Chciałem zwrócić uwagę na dwie ważne kwestie. Pierwsza to temat fontann w Krakowie (podobnie jest z sadzawkami czy oczkami wodnymi). W każdym mieście, nie tylko turystycznym, czy chcącym uchodzić za metropolię, powinno być ich jak najwięcej. Wiadomo, że są one wizytówkami miasta, atrakcjami dla turystów oraz mieszkańców, upiększają krajobraz, nawilżają powietrze, dają ochłodę w upały i zapewniają przyjemniejszą atmosferę (co jest ważne szczególnie w tak coraz bardziej zabetonowanym i duszącym się Krakowie). Niestety w naszym mieście wygląda to marnie. Już  lepiej bywa w dużo mniejszych i mniej znaczących miastach. Fontann (sadzawek, czy oczek wodnych) jest niewiele. Te istniejące są albo małe, stare, brzydkie, a jeśli nowe to najczęściej są komicznymi namiastkami. W Krakowie nie ma ani jednej monumentalnej fontanny, która byłaby wizytówką miasta.

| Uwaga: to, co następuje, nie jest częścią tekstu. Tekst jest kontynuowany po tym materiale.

/-- Any instruction goes alike whatever the controller holds (R113). -/
theorem exec_withBus {i : Instr} {s t : State} (h : exec i s = .next t) (b : BusController) :
    ∃ c, exec i (s.withBus b) = .next (t.withBus c) := by
  cases i with
  | construct line org => exact execConstruct_withBus h b
  | configureBus => exact issue_withBus h b
  | enableWrite => exact issue_withBus h b
  | disableWrite => exact issue_withBus h b
  | eraseAll => exact issue_withBus h b
  | writeValue a v => exact issue_withBus h b
  | readValue a => exact issue_withBus h b
  | eraseOne a => exact issue_withBus h b
  | enableWriteW x8 => exact issueFrame_withBus h b
  | enableWriteB x9 => exact issueFrame_withBus h b
  | disableWriteW x8 => exact issueFrame_withBus h b
  | disableWriteB x9 => exact issueFrame_withBus h b
  | eraseAllW x8 => exact issueFrame_withBus h b
  | eraseAllB x9 => exact issueFrame_withBus h b
  | writeW a => exact issueFrame_withBus h b
  | writeB a => exact issueFrame_withBus h b
  | readW a => exact issueFrame_withBus h b
  | readB a => exact issueFrame_withBus h b
  | eraseOneW a => exact issueFrame_withBus h b
  | eraseOneB a => exact issueFrame_withBus h b

/-- Settles O34: a run whose transfers start at their first sub-step goes alike whatever the controller holds, and a
transfer leaves mode 0 whether it is answered or waits (`transferByteResult`). -/
theorem busContentsDoNotMatter : Obligations.BusContentsDoNotMatter := by
  refine ⟨fun s t b i h => ?_, fun s b tx hsub => ?_⟩
  · obtain ⟨c, hc⟩ := exec_withBus h b
    exact ⟨_, hc, rfl⟩
  · obtain ⟨hanswered, hwaits⟩ := transferByteResult (s.withBus b) tx hsub
    cases ha : (s.withBus b).answersNext 1 with
    | true =>
      obtain ⟨t, -, ht, -, -, -, -, hmode, -⟩ := hanswered ha
      exact ⟨t, .inl ht, hmode⟩
    | false =>
      obtain ⟨t, ht, -, -, -, hmode, -⟩ := hwaits ha
      exact ⟨t, .inr ht, hmode⟩

end Sys2Proof.Machine

/-! ## Write control: the operations of a fixed frame

Proofs about spec/41_write_control.md. An operation of a fixed frame is one bracket (`fixedFrameOutcome_run`); what is
left is what the frames of the latch commands are to a device of either organization. -/

namespace Sys2Proof.Machine

/-- The constant of a row, which has zeros in all the other bits, is one of the row's frames (R87, R95). -/
theorem rowOf_accepts_base (o : Org) (k : FrameKind) : (rowOf o k).accepts (shiftOrg o (baseOpcode k)) := by
  cases o <;> cases k <;> rfl

/-- The commands of the write-enable latch (R130, R131). -/
def FrameKind.setsLatch : FrameKind → Bool
  | .enable => true
  | .disable => true
  | .eraseAll => false
  | .write => false
  | .read => false
  | .eraseOne => false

Również przy okazji remontów, czy tworzenia nowych placów, nie pomyślano by stworzyć na nich fontanny (co jest żenujące). Koniecznie powinny były się one znaleźć na placu przed Galerią Krakowską (jest tu miejsce dla dużej, wręcz monumentalnej fontanny), przed Muzeum Narodowym (w rogu placu, od strony Błoń może znaleźć się zamiast jednego trawnika prostokątna fontanna) i na rynku Podgórskim. Wtedy te miejsca wyglądałyby naprawdę ładnie, a tak są bardzo przeciętne. Dlatego należy zadbać by w naszym mieście było jak najwięcej fontann. Przynajmniej jedna powinna znajdować się w każdym parku (to również miejsce dla sadzawek i oczek wodnych), jeśli to możliwe na dużych skwerach i oczywiście na placach, które są wizytówkami miasta. Również na tych wymienionych wcześniej gdzie ich nie zbudowano(tam należy dokonać przebudowy). W końcu dla takiego miasta nie jest to aż tak duży koszt, a efekt będzie naprawdę imponujący. Powinny być to obiekty o odpowiednich do miejsca rozmiarach (najlepiej jak największe) i o ciekawym wyglądzie (ważne by można było na ich brzegach lub przy nich posiedzieć). A nie jak to bywa często w Krakowie tylko namiastki. To sprawi, że nasze miasto będzie ładniej wyglądało i stanie się przyjemniejsze dla mieszkańców oraz turystów.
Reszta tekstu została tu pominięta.